### Activity 1

In [None]:
import pandas as pd
import os
from pathlib import Path
import hvplot.pandas

### Prepare the DataFrame

In [None]:
# Read in the population_counts.csv file into a DataFrame
population_df = pd.read_csv(
    Path("Resources/population_counts.csv")
).drop_duplicates()

df = population_df.copy()
df

### review 

In [None]:
subset = df.iloc[9999:10005:2, [3, 5]]
subset

In [None]:
# Select all rows for the state Alabama where the 'PopulationCount' is greater than 10,000. Return the columns 'Year', 'CityName', and 'PopulationCount'.
al_df = df.loc[(df['StateDesc'] == 'Alabama') & (df['PopulationCount'] > 10000), ['Year', 'CityName', 'PopulationCount']]
al_df

In [None]:
# newyork
ny_df = df.loc[df['StateDesc'] == 'New York', ["CityName", "PopulationCount", "Latitude", "Longitude"]]
ny_df

In [None]:
ny_df.groupby('CityName').PopulationCount.sum()

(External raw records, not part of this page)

-- ==== Sys2Proof/Machine/Ops.lean ====
section
/-! DEFINITION. The named operations every block uses: one update for each block of the state, reading the
clock, the lines and the records, sending a notice, making a reply, handing a result to Guidance. -/

namespace Sys2Proof.Machine

/-- The outcome of a command. -/
abbrev Out := Host.Outcome State Fault Refusal

/-! ## One update for each block -/

def State.onTime (s : State) (f : TimeBase → TimeBase) : State := { s with time := f s.time }
def State.onSig (s : State) (f : Signals → Signals) : State := { s with sig := f s.sig }
def State.onVt (s : State) (f : VehicleTable → VehicleTable) : State := { s with vt := f s.vt }
def State.onEntry (s : State) (f : EntryStation → EntryStation) : State := { s with entry := f s.entry }
def State.onBrake (s : State) (f : BrakeStation → BrakeStation) : State := { s with brake := f s.brake }
def State.onPedal (s : State) (f : PedalLink → PedalLink) : State := { s with pedal := f s.pedal }
def State.onGuide (s : State) (f : Guidance → Guidance) : State := { s with guide := f s.guide }
def State.onTraces (s : State) (f : TraceStore → TraceStore) : State := { s with traces := f s.traces }
def State.onCert (s : State) (f : CertUnit → CertUnit) : State := { s with cert := f s.cert }
def State.onCal (s : State) (f : CalStore → CalStore) : State := { s with cal := f s.cal }
def State.onPort (s : State) (f : HostPort → HostPort) : State := { s with port := f s.port }
def State.onWork (s : State) (f : Work → Work) : State := { s with work := f s.work }
def State.setEeprom (s : State) (m : Eeprom) : State := { s with eeprom := m }
def State.setTorn (s : State) (n : Nat) : State := { s with torn := n }

/-! ## Lane time (R27, section 4.3) -/

/-- The present lane time. -/
def State.now (s : State) : LaneTime := s.time.now

/-- The duration from `t` to the present, modulo 2^32. -/
def State.since (s : State) (t : LaneTime) : Nat := (s.now - t).toNat

/-- An expiry exists and lane time has reached it, by the difference modulo 2^32 read as signed. -/
def State.due (s : State) : Option LaneTime → Bool
  | none => false
  | some t => !(s.now - t).msb

/-- A lane time `ms` milliseconds after `t`. -/
def later (t : LaneTime) (ms : Nat) : LaneTime := t + BitVec.ofNat 32 ms

/-! ## Lists held as tables -/

/-- Entry `i` of a table changed. -/
def tableMod {α : Type} (l : List α) (i : Nat) (f : α → α) : List α := l.modify i f

/-! ## Notices and replies (R191, R192) -/

/-- The number the next notice takes: 0 first, wrapping from 65 535 to 0 (R192, R198). -/
def nextNotice (p : HostPort) : Nat :=
  match p.lastNotice with
  | none => 0
  | some n => (n + 1) % 65536

/-- R192: a notice takes the next number and joins the queue, or is dropped when it holds 32. -/
def sendNotice (n : Notice) (s : State) : State :=
  s.onPort fun p =>
    { p with lastNotice := some (nextNotice p),
             notices := if p.notices.length < 32 then p.notices ++ [(nextNotice p, n)] else p.notices,
             overflow := p.overflow || decide (32 ≤ p.notices.length) }

/-- R191: a reply is made and takes its held place. -/
def postReply (kind tag : Nat) (st : Status) (body : ReplyBody) (s : State) : State :=
  s.onPort fun p =>
    { p with replies := p.replies
               ++ [{ kind := kind, tag := tag, status := st, body := body, refusal := false }] }

/-- The replies of the reply queue. -/
def queuedReplies (p : HostPort) : Nat := p.replies.countP (fun r => !r.refusal)

/-- The replies of the refusal list. -/
def refusalCount (p : HostPort) : Nat := p.replies.countP (fun r => r.refusal)

/-- R191: the places of the reply queue that are held: replies made and not begun, requests handed to
their owners, and the withheld reply of a collection. -/
def placesHeld (s : State) : Nat :=
  queuedReplies s.port + s.port.handed.length + (if s.cal.collection.isSome then 1 else 0)

/-! ## Work the present event still owes (R126) -/

/-- Hand a result to Guidance, behind those already handed (R126). -/
def hand (i : GuideItem) (s : State) : State := s.onWork fun w => { w with items := w.items ++ [i] }

/-- Raise a station event to Guidance. -/
def raiseEvent (e : GEvent) (s : State) : State := hand (.event e) s

/-- The head of the lane queue changed: the brake station is to be told (R65). -/
def noteHead (s : State) : State := s.onWork fun w => { w with headMoved := true }

/-- A waiting binding is to be tried again (R12). -/
def noteRetry (s : State) : State := s.onWork fun w => { w with retry := true }

/-- An axle was appended, or entry_done set: a waiting axle is to be matched again (R67). -/
def noteRematch (s : State) : State := s.onWork fun w => { w with rematch := true }

/-! ## Channels, lines and counters -/

/-- The channel that holds a function, if one does (R31). -/
def channelWith (f : ChannelFn) (s : State) : Option Nat := s.sig.channels.findIdx? (fun c => c.fn == f)

/-- The line that holds a function, if one does (R37). -/
def lineWith (f : LineFn) (s : State) : Option Nat := s.sig.lines.findIdx? (fun l => l.fn == f)

/-- R37, R38: an input function read by level; held by no line it reads inactive. -/
def inputActive (f : LineFn) (s : State) : Bool := s.sig.lines.any (fun l => l.fn == f && l.debounced)

/-- The wheel input of a side. -/
def wheelFn : Side → LineFn
  | .left => .wheelL
  | .right => .wheelR

/-- The drive-ready input of a side. -/
def readyFn : Side → LineFn
  | .left => .driveReadyL
  | .right => .driveReadyR

def Side.other : Side → Side
  | .left => .right
  | .right => .left

/-- Both wheel inputs read active. -/
def wheelsOn (s : State) : Bool := inputActive .wheelL s && inputActive .wheelR s

/-- Both wheel inputs read inactive. -/
def wheelsOff (s : State) : Bool := !inputActive .wheelL s && !inputActive .wheelR s

/-- Both drive-ready inputs read active. -/
def drivesReady (s : State) : Bool := inputActive .driveReadyL s && inputActive .driveReadyR s

/-- R39, R70: both RUN functions set together. -/
def setRun (on : Bool) (s : State) : State :=
  s.onSig fun g => { g with outputs := { g.outputs with runL := on, runR := on } }

/-- R177: the stored zero and gain of a channel with a valid calibration. -/
def calibration (s : State) (ch : Nat) : Option (Nat × Nat) :=
  match s.cal.channels[ch]? with
  | some c =>
    if c.valid then
      match c.zcal, c.gain with
      | some z, some g => some (z, g)
      | _, _ => none
    else none
  | none => none

/-! ## Vehicle records (R1, R5, R15) -/

/-- The record of a slot. -/
def State.record (s : State) (slot : Nat) : Record := s.vt.records.getD slot Record.free

/-- A record changed, without activity. -/
def modRec (slot : Nat) (f : Record → Record) (s : State) : State :=
  s.onVt fun v => { v with records := tableMod v.records slot f }

/-- R15: a write that renews last_activity. -/
def writeRec (slot : Nat) (f : Record → Record) (s : State) : State :=
  modRec slot (fun r => { f r with lastActivity := s.now }) s

/-- R15: a write by a station to axle entry `n` (1..12) of a record. -/
def writeAxle (slot n : Nat) (f : Axle → Axle) (s : State) : State :=
  writeRec slot (fun r => { r with axles := tableMod r.axles (n - 1) f }) s

/-- Axle entry `n` of a record's list. -/
def Record.axle (r : Record) (n : Nat) : Option Axle := if n = 0 then none else r.axles[n - 1]?

/-- The decimal digits of a number below 10 000, with leading zeros. -/
def fourDigits (n : Nat) : Text :=
  [48 + n / 1000 % 10, 48 + n / 100 % 10, 48 + n / 10 % 10, 48 + n % 10]

/-- R1: the displayed id: the id, or T and the entry number as four digits. -/
def displayedId (r : Record) : Text :=
  if r.id.isEmpty then 84 :: fourDigits (r.entryNumber.getD 0) else r.id

/-- R6: the booked count. -/
def bookedCount (s : State) : Nat :=
  s.vt.records.countP (fun r => r.state != .free && r.origin == .booked)

/-- R6: the dynamic count. -/
def dynamicCount (s : State) : Nat :=
  s.vt.records.countP (fun r => r.state != .free && r.origin == .dynamic)

/-- The lowest-numbered FREE slot. -/
def freeSlot (s : State) : Option Nat := s.vt.records.findIdx? (fun r => r.state == .free)

/-- R67: an axle is finished when it has a service result and, if its parking flag is set, a parking
result. -/
def Axle.finished (a : Axle) : Bool := a.service.isSome && (!a.parking || a.parkingResult.isSome)

/-- R20: the test condition. -/
def testDone (r : Record) : Bool := r.axles.all (fun a => a.finished || a.skip.isSome)

/-- R67: the number of the lowest axle that is neither finished nor skipped. -/
def nextAxle (r : Record) : Option Nat :=
  (r.axles.findIdx? (fun a => !(a.finished || a.skip.isSome))).map (· + 1)

/-- R2, R3: an appended axle entry. -/
def Axle.fresh (parking : Bool) : Axle :=
  { weightL := none, weightR := none, unsettled := false, overrange := false, addedAtRollers := false,
    sideSlip := none, parking := parking, skip := none, attempts := 0, service := none,
    parkingResult := none }

/-- R3: the entry a record's list would take next. -/
def Record.nextEntry (r : Record) : Axle := Axle.fresh (r.parkingSet.contains (r.axles.length + 1))

/-! ## Station states (R45) -/

/-- R45: the name of the entry station's state. BINDING lasts only within one event (R48). -/
def entryName (e : EntryStation) : EntryName :=
  if e.blocked then .blocked
  else
    match e.vehicle with
    | none => .idle
    | some _ =>
      match e.scale.phase with
      | .weighing => .onScale
      | .taken => .settled
      | .empty =>
        if e.plate.crossing then .onSlipPlate
        else if e.cleared then .finishing
        else .rolling

/-- A station is IDLE. -/
def stationIdle (st : Station) (s : State) : Bool :=
  match st with
  | .entry => entryName s.entry == .idle
  | .brake => s.brake.state == .idle

/-- R30: the station that owns a channel function. -/
def ownerOf : ChannelFn → Option Station
  | .unused => none
  | .brakeL | .brakeR => some .brake
  | .weighL | .weighR | .plate => some .entry

/-- The brake station is within an attempt (R78). -/
def BrakeState.attempt : BrakeState → Bool
  | .zeroing | .spinUp | .drag | .braking | .stopping => true
  | .idle | .waitWheels | .waitAxleRecord | .axleDone | .waitClear | .fault => false

/-- R84: the axle in hand. -/
def axleInHand (s : State) : Option Nat :=
  match s.brake.axle with
  | some n => some n
  | none =>
    if s.brake.state == .waitWheels then
      match s.vt.queue.head? with
      | some h => nextAxle (s.record h)
      | none => none
    else none

/-- The sum of the present ones of two weights, absent when both are (R86, R59). -/
def presentSum : Option Nat → Option Nat → Option Nat
  | none, none => none
  | some a, none => some a
  | none, some b => some b
  | some a, some b => some (a + b)

/-- A sum that needs both (R86). -/
def bothSum : Option Nat → Option Nat → Option Nat
  | some a, some b => some (a + b)
  | _, _ => none

end Sys2Proof.Machine
end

[pandas cheatsheet](https://pandas.pydata.org/Pandas_Cheat_Sheet.pdf)

In [None]:
map_plot_ny = ny_df.hvplot.points(
    'Longitude',
    'Latitude',
    geo=True,
    size = 'PopulationCount',
    scale = .02,
    color = 'CityName',
    alpha = .5,
    tiles = 'OSM',
    frame_width = 700,
    frame_height = 500
)
map_plot_ny    
    

### Plot data, story of populatioin change in CA

In [None]:
# change population count in 2016 randomly. 
display(df[df['Year'] == 2015])
display(df[df['Year'] == 2016])

In [None]:
import numpy as np

def increase_population_randomly(population):
    increase_factor = 1 + np.random.uniform(-0.10, 0.10)
    return int(population * increase_factor)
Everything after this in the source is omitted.